Он печально посмотрел на меня.

— Я понимаю, — сказал он.

Вечером я сказал маме: «Я не хочу ехать в Вену».

— Я знаю, — мягко сказала мама.

Совсем поздно вечером я спросил у отца: «Почему Ребе посылает тебя в Вену?»

— Чтобы я стал главой нового офиса, который создается сейчас в Вене. Мы будем учить ладовскому хасидизму по всей Европе. Мы собираемся открыть ладовские ешивы в Париже, Женеве, Лондоне, Цюрихе, Бухаресте, Риме, в Швеции и Норвегии, всюду, куда Риббоно Шель Олам даст нам силы добраться.

— Но почему мы должны ехать в Вену?

— Потому что эту работу нельзя сделать, находясь в Бруклине, Ашер.

— Но почему именно Вена, папа?

— Потому что это центр Европы. Из Вены я смогу ездить по всей Европе.

— Я посмотрел на отца: «Ты собираешься ездить по Европе?»

— Конечно, Ашер.

— Я не хочу ехать в Вену, папа.

— Ашер.

— Я не хочу уезжать отсюда. Мне здесь нравится.

— Да, — спокойно сказал отец. — Я заметил, что тебе здесь нравится. Но мы поедем в любом случае, Ашер. Ты освоишься там, и тебе там понравится.

В следующую Субботу после службы я увидел около синагоги дядю Ицхака и сказал ему: «Папа забирает нас в Вену после Симхат Тора».

Он улыбнулся мне и прищурил свои слезящиеся карие глаза: «Знаю, знаю. Это большая честь. Ты должен гордиться своим папой».

— Дядя Ицхак, я не хочу туда ехать.

— Конечно, не хочешь. С чего это вдруг маленький мальчик захочет оставить родные места, свою школу, своих друзей и уехать на чужбину?
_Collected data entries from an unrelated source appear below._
/-- An unlock (R85, R127, R129-R131): samples end at a group boundary and the SPLL relocks, or waits for a reference; the fourth failed attempt sets
the CLOCK fault. A confirmed lock (R124, R125, R127, R139): the samples resume at the index that the SYNC epoch gives the re-phase edge, or at
INDEX_START at the first lock; after a STEP that edge is the new epoch. A STEP at its boundary (R139, R141, R741): samples end there, and the SPLL
relocks on the reference; without a reference it is not made. It rests on the model's choices of log entries 20, 21, 34, 35, 36 and 117. -/
def Obligations.LockEvents : Prop :=
  (∀ j, EventTo (fun k => .unlockDetected k j) (fun _ s => s.time.tb = .locked ∧ s.time.applyCapture = none)
      (fun k s t => t.time.tb = (if s.time.refPresent then .relocking else .waitRef) ∧ t.time.unlockIndex = k / 32 * 32
        ∧ t.index = k / 32 * 32 + 95 ∧ t.time.unlockCount = satAdd 32 s.time.unlockCount 1 ∧ t.time.lockAttempts = 0 ∧ t.time.syncs = []
        ∧ t.time.applyCapture = none ∧ bit t.glob.gintStatus 4 = true ∧ t.mode = s.mode
        ∧ (∀ w ∈ s.time.syncs, (t.cmds.any fun c => c.id == w.cmd) = false)))
  ∧ (∀ j, EventTo (fun k => .unlockDetected k j) (fun _ s => s.time.tb = .slew ∧ s.time.refPresent = true ∧ s.time.step = none ∧ s.time.resume = none ∧ s.cmds = [])
      (fun k _ t => t.time.tb = .relocking
        ∧ t.time.relockStep = some { boundary := k / 32 * 32, jump := j, correct := false, cmd := none }))
  ∧ (∀ j, Event (fun k => .unlockDetected k j) (fun _ s => locked s = false) (fun _ s => s))
  ∧ Event (fun k => .lockAttemptFail k) (fun _ s => s.time.tb = .relocking ∧ s.time.lockAttempts ≠ 3)
      (fun _ s => setTime (fun t => { t with lockAttempts := t.lockAttempts + 1 }) s)
  ∧ EventTo (fun k => .lockAttemptFail k) (fun _ s => s.time.tb = .relocking ∧ s.time.lockAttempts = 3)
      (fun _ s t => t.time = { s.time with lockAttempts := 4 } ∧ bit t.faultCause 1 = true ∧ bit t.faultActive 1 = true)
  ∧ Event (fun k => .lockAttemptFail k) (fun _ s => s.time.tb ≠ .relocking) (fun _ s => s)
  ∧ (∀ edge band s, s.quiet = true → hasMirror s = false → s.time.tb = .relocking → s.time.configCmds = [] → s.hub.tripped = false →
      s.time.everLocked = false → ∃ t, exec (.lockConfirmed edge band) s = .next t
        ∧ t.time.tb = .locked ∧ t.time.everLocked = true ∧ t.index = s.time.indexStart ∧ t.time.syncRef = edge ∧ t.time.syncIndex = s.time.indexStart
        ∧ t.time.refCount = edge ∧ t.time.vcoBand = band ∧ t.time.refPresent = true ∧ bit t.faultActive 1 = false)
  ∧ (∀ edge band s, s.quiet = true → hasMirror s = false → s.time.tb = .relocking → s.time.configCmds = [] → s.hub.tripped = false →
      s.time.everLocked = true → s.time.relockStep = none → ∃ t, exec (.lockConfirmed edge band) s = .next t
        ∧ t.time.tb = .locked ∧ t.index = indexOfEdge s.time (max edge (refCountNow s) : Nat)
        ∧ t.time.refCount = edgeOf s.time (max edge (refCountNow s) : Nat) ∧ t.time.syncRef = s.time.syncRef
        ∧ t.time.syncIndex = s.time.syncIndex ∧ t.time.gen = s.time.gen
        ∧ t.time.indexEstimated = (s.time.indexEstimated || s.time.estimatedRelock) ∧ t.time.resume = none ∧ t.time.step = none
        ∧ bit t.faultActive 1 = false)
  ∧ (∀ edge band s r, s.quiet = true → hasMirror s = false → s.time.tb = .relocking → s.time.configCmds = [] → s.hub.tripped = false →
      s.time.everLocked = true → s.time.relockStep = some r → ∃ t, exec (.lockConfirmed edge band) s = .next t
        ∧ t.time.tb = .locked ∧ t.index = indexOfEdge s.time (rephaseEdge s.time (max edge (refCountNow s))) ∧ t.time.syncRef = edgeOf s.time (rephaseEdge s.time (max edge (refCountNow s)))
        ∧ t.time.syncIndex = t.index ∧ t.time.gen = (s.time.gen + 1) % 65536 ∧ t.time.relockStep = none
        ∧ (∀ id, r.cmd = some id → (t.cmds.any fun c => c.id == id) = false))
  ∧ (∀ edge band s, s.quiet = true → hasMirror s = false → s.time.tb ≠ .relocking → exec (.lockConfirmed edge band) s = .next s)
  ∧ (∀ m s w, s.quiet = true → hasMirror s = false → s.time.step = some w → (s.time.tb = .slew ∨ (s.time.tb = .qualified ∧ s.time.refPresent = true)) →
      ∃ t, exec (.stepBoundary m) s = .next t ∧ t.time.tb = .relocking ∧ t.time.unlockIndex = w.boundary ∧ t.index = w.boundary + 95
        ∧ t.time.step = none ∧ t.time.unlockCount = s.time.unlockCount
        ∧ t.time.relockStep = some { boundary := w.boundary, correct := s.time.tb != .slew, cmd := w.cmd,
                                     jump := if s.time.tb == .slew || w.remeasure then m else s.time.jump })
  ∧ (∀ m s w, s.quiet = true → hasMirror s = false → s.time.step = some w → locked s = true → s.time.tb ≠ .slew →
      (s.time.tb ≠ .qualified ∨ s.time.refPresent = false) → w.cmd = none →
      exec (.stepBoundary m) s = .next { s with time := { s.time with step := none } })
  ∧ (∀ m s, s.quiet = true → hasMirror s = false → s.time.step = none → exec (.stepBoundary m) s = .next s)

/-- A SYNC edge, and the new numbering that it or TIME_SPLL_CONFIG starts (R126, R153, R156, R742). PPS_IN and PPS_OUT (R143, R144, R146): an edge
is stamped or counted as spurious, a pulse that stays away is counted, and the pulse of a second is launched at the nearest TDC-domain edge, at a
tie the earlier. It rests on the model's choices of log entries 33, 34, 36, 38 and 40. -/
def Obligations.SyncAndPpsEvents : Prop :=
  (∀ pps w c, Event (fun k => .syncEdgeCapture k pps)
      (fun _ s => s.time.tb = .locked ∧ s.time.applyCapture = none ∧ (s.time.syncs.filter fun x => x.pps == pps) = [w] ∧ cmdById s w.cmd = some c
        ∧ c.src ≠ .pairLink ∧ w.apply = false)
      (fun _ s => complete c .ok (1#32 :: (u64Words (refCountNow s) ++ [BitVec.ofInt 32 (alignDistance s.time (refCountNow s))])) s.index
        (setTime (fun t => { t with syncs := t.syncs.filter (fun x => x.pps != pps) }) s)))
  ∧ (∀ pps w, EventTo (fun k => .syncEdgeCapture k pps)
      (fun _ s => s.time.tb = .locked ∧ s.time.applyCapture = none ∧ (s.time.syncs.filter fun x => x.pps == pps) = [w] ∧ w.apply = true ∧ s.mode = .quiet)
      (fun _ s t => t.time.applyCapture = some { at_ := s.index, syncRef := refCountNow s, syncIndex := w.syncIndex }
        ∧ t.time.syncs = s.time.syncs.filter (fun x => x.pps != pps) ∧ t.time.syncRef = s.time.syncRef ∧ (t.cmds.any fun c => c.id == w.cmd) = false))
  ∧ (∀ pps, Event (fun k => .syncEdgeCapture k pps) (fun _ s => locked s = false ∨ s.time.tb.isHoldover = true) (fun _ s => s))
  ∧ (∀ id c, Event (fun k => .timeSyncTimeout k id)
      (fun _ s => (s.time.syncs.any fun w => w.cmd == id) = true ∧ cmdById s id = some c ∧ c.src ≠ .pairLink)
      (fun _ s => complete c .ok [0, 0, 0, 0] s.index (setTime (fun t => { t with syncs := t.syncs.filter (fun w => w.cmd != id) }) s)))
  ∧ (∀ id, Event (fun k => .timeSyncTimeout k id) (fun _ s => (s.time.syncs.any fun w => w.cmd == id) = false) (fun _ s => s))
  ∧ (∀ edge band s, s.quiet = true → hasMirror s = false → s.time.tb = .relocking → s.time.configCmds ≠ [] → s.hub.tripped = false →
      ∃ t, exec (.timebaseRephase edge band) s = .next t ∧ t.time.tb = .locked ∧ t.index = s.time.indexStart
        ∧ t.time.syncRef = (max edge s.time.refCount : Nat) ∧ t.time.syncIndex = s.time.indexStart ∧ t.time.refCount = max edge s.time.refCount
        ∧ t.time.configCmds = [] ∧ t.time.indexEstimated = false ∧ t.time.gen = (if s.time.everLocked then (s.time.gen + 1) % 65536 else 0)
        ∧ (∀ id ∈ s.time.configCmds, (t.cmds.any fun c => c.id == id) = false))
  ∧ (∀ edge band s x, s.quiet = true → hasMirror s = false → locked s = true → s.time.applyCapture = some x →
      ∃ t, exec (.timebaseRephase edge band) s = .next t
        ∧ t.index = x.syncIndex + rephaseCount s.time * alignSamples s.time ∧ t.time.syncRef = x.syncRef
        ∧ t.time.refCount = x.syncRef + rephaseCount s.time * alignRef s.time
        ∧ t.time.syncIndex = x.syncIndex ∧ t.time.gen = (s.time.gen + 1) % 65536 ∧ t.time.applyCapture = none ∧ t.time.tb = s.time.tb
        ∧ t.time.unlockCount = s.time.unlockCount)
  ∧ (∀ edge band s, s.quiet = true → hasMirror s = false → s.time.tb ≠ .relocking → s.time.applyCapture = none →
      exec (.timebaseRephase edge band) s = .next s)
  ∧ (∀ cycle tap, Event (fun k => .ppsInEdge k cycle tap)
      (fun _ s => s.time.ppsInEn = false ∨ s.tdc.notReady = true ∨ delivering s = false) (fun _ s => s))
  ∧ (∀ cycle tap, Event (fun k => .ppsInEdge k cycle tap)
      (fun _ s => s.time.ppsInEn = true ∧ s.tdc.notReady = false ∧ delivering s = true ∧ ppsAccepts s (tdcRaw s 8 cycle tap) = false)
      (fun _ s => setTime (fun t => { t with ppsSpurious := satAdd 16 t.ppsSpurious 1 }) s))
  ∧ (∀ cycle tap t16 d, Event (fun k => .ppsInEdge k cycle tap)
      (fun _ s => s.time.ppsInEn = true ∧ s.tdc.notReady = false ∧ delivering s = true ∧ s.time.ppsNotice = false ∧ s.time.ppsWait = false
        ∧ t16 = tdcRaw s 8 cycle tap ∧ d = stampOf s 12 ((t16 : Int) * 2 ^ 28) 0 ∧ ppsAccepts s t16 = true)
      (fun _ s => setTime (fun t => { t with
        ppsLast := some d, ppsAt := some (t16 : Int), ppsRun := 0, ppsPhase := ppsPhaseOf s d, ppsAccepted := satAdd 32 t.ppsAccepted 1 }) s))
  ∧ (∀ cycle tap t16 d, Event (fun k => .ppsInEdge k cycle tap)
      (fun _ s => s.time.ppsInEn = true ∧ s.tdc.notReady = false ∧ delivering s = true ∧ s.time.ppsNotice = true ∧ s.time.ppsWait = false
        ∧ t16 = tdcRaw s 8 cycle tap ∧ d = stampOf s 12 ((t16 : Int) * 2 ^ 28) 0 ∧ ppsAccepts s t16 = true)
      (fun _ s => notify 0x0207 [lo32 (d / 2 ^ 32), lo32 (d / 2 ^ 64), lo32 d, BitVec.ofInt 32 (ppsPhaseOf s d)] (d / 2 ^ 32)
        (setTime (fun t => { t with
          ppsLast := some d, ppsAt := some (t16 : Int), ppsRun := 0, ppsPhase := ppsPhaseOf s d, ppsAccepted := satAdd 32 t.ppsAccepted 1 }) s)))
  ∧ Event (fun k => .ppsMissingTimeout k) (fun _ s => s.time.ppsInEn = true ∧ ppsDue s = true)
      (fun _ s => notify 0x0208 [BitVec.ofNat 32 (satAdd 16 s.time.ppsMissing 1)] s.index
        (setTime (fun t => { t with ppsMissing := satAdd 16 t.ppsMissing 1, ppsRun := t.ppsRun + 1 }) s))
  ∧ Event (fun k => .ppsMissingTimeout k) (fun _ s => s.time.ppsInEn = false ∨ ppsDue s = false) (fun _ s => s)
  ∧ (∀ second, EventTo (fun k => .ppsOutPulse k second) (fun _ s => s.time.ppsOutEn = true ∧ delivering s = true)
      (fun _ s t => ∃ edge : Int, t = { s with out := s.out ++ [.ppsOut edge s.time.ppsOutWidth] }
        ∧ 2 * ((second * fsOf s.time * 2 ^ 32 * 1000000000000 : Nat) - delayScaled s 13 s.index) - 16 * 2 ^ 32 * 1000000000000
          ≤ 2 * (16 * 2 ^ 32 * 1000000000000) * edge
        ∧ 2 * (16 * 2 ^ 32 * 1000000000000) * edge
          < 2 * ((second * fsOf s.time * 2 ^ 32 * 1000000000000 : Nat) - delayScaled s 13 s.index) + 16 * 2 ^ 32 * 1000000000000))
  ∧ (∀ second, Event (fun k => .ppsOutPulse k second) (fun _ s => s.time.ppsOutEn = false ∨ delivering s = false) (fun _ s => s))

/-! ### Converter, equaliser and product events -/

/-- One OVR sample of a channel (R182-R185): it is counted, the guard of OVR_GUARD samples is INV, and the other channel of the tile counts 32 NBR
samples; the other channels stay as they are. The slices (R177-R181): at the end of a dwell the rotation advances and the dwell is counted, not with
ROT_HOLD or in CALIBRATE, and a failed active slice gives its position to the spare, or leaves the channel INV with NO_SPARE. A held equaliser swap
starts as the running one ends (R211). It rests on the model's choice of log entry 41. -/
def Obligations.ConverterEvents : Prop :=
  (∀ c first values s, s.quiet = true → hasMirror s = false → s.variant.channels ≤ c → exec (.overRange c first values) s = .next (passTo s.index s))
  ∧ (∀ c first values s, s.quiet = true → hasMirror s = false → c < s.variant.channels → delivering s = true →
      ∃ t, exec (.overRange c first values) s = .next t
        ∧ t.conv.signal = s.conv.signal ++ [{ channel := c, first := first, values := values }]
        ∧ (∀ i, i ≠ c → channelOf t i = channelOf s i) ∧ (channelOf t c).inv = (channelOf s c).inv
        ∧ t.time = s.time ∧ t.cmds = s.cmds ∧ t.pool = s.pool)
  ∧ (∀ v : Rat, -2048 ≤ sampleCode v ∧ sampleCode v ≤ 2047 ∧ (overScale v = true ↔ 4095 / 2 ≤ v ∨ v < -(4097 / 2))
      ∧ (overScale v = false → sampleCode v = (v + 1 / 2).floor) ∧ (overScale v = true → sampleCode v = 2047 ∨ sampleCode v = -2048))
  ∧ (∀ s c j k, j ∈ ovrList s (neighbour c) → neighbour c < s.variant.channels → j < k → k ≤ j + 32 → inRanges (tileNbr s c) k = true)
  ∧ (∀ s c j k, j ∈ ovrList s c → (∀ i ∈ ovrList s c, i < k → i ≤ j) → k ∉ ovrList s c → j < k → k ≤ j + settingAt 0 (channelOf s c).guards j →
      inRanges (guardRanges s c) k = true)
  ∧ (∀ results, EventTo (fun k => .sliceSwap k results)
      (fun k s => coresRun s = true ∧ delivering s = true ∧ s.conv.hold = false ∧ runMode s ≠ .calibrate ∧ k % (32 * 2 ^ s.conv.dwellLog2) = 0
        ∧ s.maint.sliceFrom ≤ k)
      (fun k s t => t.conv.step = s.conv.step + 1 ∧ t.maint.sliceFrom = k + 1 ∧ t.time = s.time ∧ t.cmds = s.cmds))
  ∧ (∀ results, Event (fun k => .sliceSwap k results) (fun _ s => coresRun s = true ∧ (s.conv.hold = true ∨ runMode s = .calibrate)) (fun _ s => s))
  ∧ (∀ c sums p, EventTo (fun k => .sliceMonitorWindow k [{ channel := c, sums := sums }])
      (fun _ s => delivering s = true ∧ windowWhole s s.index = true ∧ c < s.variant.channels ∧ c < s.conv.channels.length
        ∧ (channelOf s c).retired = none ∧ (channelOf s c).noSpareSince = none ∧ failedPositions sums = [p]
        ∧ servingSlice s (channelOf s c) p ≠ idleSlice s (channelOf s c))
      (fun _ s t => (channelOf t c).retired = some (servingSlice s (channelOf s c) p) ∧ (channelOf t c).frozenSpare = some (spareAt s.conv.step)
        ∧ (channelOf t c).inv = { lo := s.index, hi := some (s.index + 32) } :: (channelOf s c).inv ∧ (∀ i, i ≠ c → channelOf t i = channelOf s i)
        ∧ t.faultCause = s.faultCause ∧ t.time = s.time))
  ∧ (∀ c sums p r, EventTo (fun k => .sliceMonitorWindow k [{ channel := c, sums := sums }])
      (fun _ s => delivering s = true ∧ windowWhole s s.index = true ∧ c < s.variant.channels ∧ c < s.conv.channels.length
        ∧ (channelOf s c).retired = some r ∧ (channelOf s c).noSpareSince = none ∧ failedPositions sums = [p]
        ∧ servingSlice s (channelOf s c) p ≠ idleSlice s (channelOf s c))
      (fun _ s t => (channelOf t c).retired = some r ∧ (channelOf t c).noSpareSince = some s.index
        ∧ (channelOf t c).inv = { lo := s.index, hi := none } :: (channelOf s c).inv
        ∧ bit t.faultCause 2 = true ∧ (∀ i, i ≠ c → channelOf t i = channelOf s i)))
  ∧ (∀ sums, Event (fun k => .sliceMonitorWindow k sums)
      (fun _ s => delivering s = false ∨ windowWhole s s.index = false ∨ sums.all (fun x => failedPositions x.sums == []) = true) (fun _ s => s))
  ∧ (∀ c, Event (fun k => .eqHeldStart k c) always (fun _ s => { s with eqs := modAt s.eqs c (endSwap s.index) }))
  ∧ (∀ (p : Nat) (e : Equaliser), e.running = none → endSwap p e = e)
  ∧ (∀ (p : Nat) (e : Equaliser) (r : EqSwap), e.running = some r → p < r.stop → endSwap p e = e)
  ∧ (∀ (p : Nat) (e : Equaliser) (r : EqSwap), e.running = some r → r.stop ≤ p → e.held = none →
      endSwap p e = { e with running := none, presented := none })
Но это для Торы, Ашер.

Его круглое лицо лучезарно улыбалось мне.

— Твой папа будет распространять хасидизм. Это то, что делал наш с ним папа, мир праху его, когда он путешествовал для отца Ребе. Ты привыкнешь к Вене, Ашер. Я слышал, что это красивый город. Перестань кукситься. Послушай своего дядю. Ты должен гордиться своим отцом.

Я отвернулся от него.

— Ашер, — окликнул он.

Я снова обернулся.

— Я все время вижу тебя в магазине у Юделя Кринского. Почему бы тебе как-нибудь не зайти поздороваться со своим дядей?

Я молчал.

— Зайди поздоровайся с дядей как-нибудь, — сказал он. — Хорошо, Ашер?

Я кивнул.

— Ашер, не в Субботу будь сказано, но ты в последнее время ничего не рисуешь?

Я пожал плечами.

Он сделал несколько шагов, потом оглянулся. «Ребе должно быть считает твоего отца великим человеком, раз возлагает на него такую ответственность, — сказал он спокойно, взгляд у него был слегка отсутствующий. — Мой младший брат теперь — великий человек». Он медленно пошел дальше и смешался с толпой перед синагогой.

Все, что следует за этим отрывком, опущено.